═════ INFORMATION ═════

/-! ### Quads and their port engines (R371 to R382) -/

/-- A hand-over decided (R376): the quad's port, the engine that serves it from the effective tick, that tick, whether a link
reset follows, whether the engine changes, the engines that leave service then, and one that is tested then (R377, R378). -/
structure HandOver where
  port : Nat
  /-- The cycle it was decided in. -/
  since : Nat
  eng : Nat
  eff : Nat
  reset : Bool
  change : Bool
  leave : List Nat := []
  test : Option Nat := none
  deriving DecidableEq, Repr

structure Quad where
  /-- The shadow is attached: to which port of the quad, and since which tick (R374). -/
  attached : Option (Nat × Nat) := none
  /-- DWELL_LOG2 as the present attachment took it (R400). -/
  dwell : Nat := 16
  /-- The port of the quad from which the next attachment looks (R375). -/
  next : Nat := 0
  /-- Engines whose rotation slice is under way or waits; the one that passes becomes the shadow (R375, R377). -/
  testing : List Nat := []
  hand : List HandOver := []
  /-- The tick in which a quad reset began (R17, R382). -/
  reset : Option Nat := none
  deriving DecidableEq, Repr

/-! ### Plovirko (R426 to R436) -/

/-- Where a request came from: the test port, the mailbox, or another die under a packet number. -/
inductive PlvPath where
  | tap | mailbox
  | remote (src pktid : Nat)
  deriving DecidableEq, Repr

/-- A request: its path and its bytes. -/
structure PlvReq where
  path : PlvPath
  bytes : List Nat
  deriving DecidableEq, Repr

/-- A reassembly context (R435): its sender and packet number, the fragment expected next, the bytes so far, and the tick of
its last fragment. -/
structure PlvCtx where
  src : Nat
  pktid : Nat
  next : Nat
  bytes : List Nat
  tick : Nat
  deriving DecidableEq, Repr

/-- A kept reply (R436): its requester, OPC, SEQ and NONCE, and the reply. -/
structure PlvKept where
  src : Nat
  opc : Nat
  seq : Nat
  nonce : Nat
  reply : List Nat
  deriving DecidableEq, Repr

structure Plovirko where
  /-- The test-port request that waits, and the last reply to one (R433). -/
  tapReq : Option (List Nat) := none
  tapRsp : List Nat := []
  /-- Remote requests, reassembled, in order (R429). -/
  queue : List PlvReq := []
  ctxs : List PlvCtx := []
  /-- Kept replies, the latest requester first. -/
  kept : List PlvKept := []
  /-- A PROT_ARM under execution, whose check runs (R410). -/
  armed : Option PlvReq := none
  /-- Fragments in a port's send queue: port, fragment, the tick it came there (R435). -/
  sent : List (Nat × Slot × Nat) := []
  /-- Tick of the last staging write, for nothing but MGT_SDIG's 16 ticks (R439). -/
  staged : Nat := 0
  deriving DecidableEq, Repr

/-! ### Self-test and repair (R445 to R458) -/

/-- What a slice is for (R448). -/
inductive SliceWhy where
  /-- The rotation of a quad tests an engine. -/
  | rotation (q e : Nat)
  /-- A macro with a poisoned word or a queued REPAIR_SOFT record. -/
  | damage
  /-- BIST_RUN; ENGINE_RETURN and UNIT_RETURN, which return the unit on PASS. -/
  | run
  | giveBack
  /-- The background sweep. -/
  | sweep
  deriving DecidableEq, Repr

/-- A slice's object: a logic unit, or a macro by array and instance with the unit that owns it (R449, R450). -/
structure SliceJob where
  why : SliceWhy
  unit : Nat
  mem : Option (Nat × Nat) := none
  budget : Nat
  deriving DecidableEq, Repr

/-- A slice in progress: the tick its first step starts in, its phase (0 save, 1 test or patterns, 2 restore), the steps done
of it, the tick from which the next step may run, and the failing pairs found. -/
structure Slice where
  job : SliceJob
  began : Nat
  phase : Nat := 0
  steps : Nat := 0
  next : Nat := 0
  fails : List (Nat × Nat) := []
  /-- Set once the slice's outcome is fixed before it ends: its code and CAUSE. -/
  verdict : Option (Nat × Nat) := none
  /-- BIST_OVER stands raised. -/
  exceeded : Bool := false
  deriving DecidableEq, Repr

structure TestCtl where
  run : Option Slice := none
  /-- Tick in which the last slice ended. -/
  ended : Option Nat := none
  /-- Rotation slices that wait: quad and engine; macros queued: array and instance; a requested slice. -/
  rot : List (Nat × Nat) := []
  damage : List (Nat × Nat) := []
  request : Option SliceJob := none
  sweep : Option (Nat × Nat) := none
  /-- The macro the sweep visited last, as its place in the order of all macros, and by owner the place last tested. -/
  swept : Option Nat := none
  tested : Tab (Option Nat) := []
  /-- Soft-repair records, slot 512 first, and queued SRAM records that a slice has not applied (R455). -/
  soft : List (BitVec 128) := []
  queued : List (BitVec 128) := []
  /-- The repair records in force from the last eFuse load (R456). -/
  loaded : List (BitVec 128) := []
  /-- The test controller has failed (R382). -/
  broken : Bool := false
  /-- The burn: a record, the party that armed it (the fabric manager), the tick; and one being programmed since a tick (R457). -/
  armed : Option (BitVec 128 × Bool × Nat) := none
  burning : Option (BitVec 128 × Nat) := none
  /-- The wrapper instruction in force: none, WS_EXTEST or WS_SAFE (R460). -/
  wrapper : Nat := 0
  /-- What the cells of the wrapper's boundary register drive (R54). -/
  cells : WrapPins := {}
  /-- What the test port captured last (R460 to R463). -/
  dr : Nat := 0
  /-- Zeroised for a read-out in this freeze (R461). -/
  zeroed : Bool := false
  deriving DecidableEq, Repr

/-! ### The fault log (R19, R393 to R397) -/

/-- The state of a unit, as handed up with its fault record (R19; log 104). -/
inductive UnitState where
  | lane (x : Lane)
  | port (x : Port)
  | quad (x : Quad)
  | workbench (x : WbUnit)
  | channel (x : Chan)
  | innerPort (x : InnerPort)
  | timeBase (x : TimeBase)
  | lectern (x : Lectern)
  | test (x : TestCtl)
  | sideband (x : Blsb)
  /-- A unit of which the model keeps nothing beside its registers. -/
  | registers
  deriving DecidableEq, Repr

structure FaultLog where
  /-- The ring's entries by index; an unlisted entry holds no record. -/
  ring : Tab (Option FaultRec) := []
  /-- Entries that hold an uncorrectable word (FLT_IDX.POISON). -/
  poison : List Nat := []
  wptr : Nat := 0
  count : Nat := 0
  /-- Records handed over and not yet entered (R396). -/
  held : List FaultRec := []
  /-- The newest record made, entered or not (R397), and its RECNO. -/
  newest : Option FaultRec := none
  recno : Nat := 0
  /-- The snapshot handed up with the newest record: the unit and its state (R19; log 104). -/
  snap : Option (Nat × UnitState) := none
  deriving DecidableEq, Repr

═════

WORK ITEM ->
Retype the portion of the data above that starts on the line with "and CAUSE. -/" and finishes on the line with "rot : List (Nat × Nat) := []", including both of those lines.

TASK RESULT ->
  /-- Set once the slice's outcome is fixed before it ends: its code and CAUSE. -/
  verdict : Option (Nat × Nat) := none
  /-- BIST_OVER stands raised. -/
  exceeded : Bool := false
  deriving DecidableEq, Repr

structure TestCtl where
  run : Option Slice := none
  /-- Tick in which the last slice ended. -/
  ended : Option Nat := none
  /-- Rotation slices that wait: quad and engine; macros queued: array and instance; a requested slice. -/
  rot : List (Nat × Nat) := []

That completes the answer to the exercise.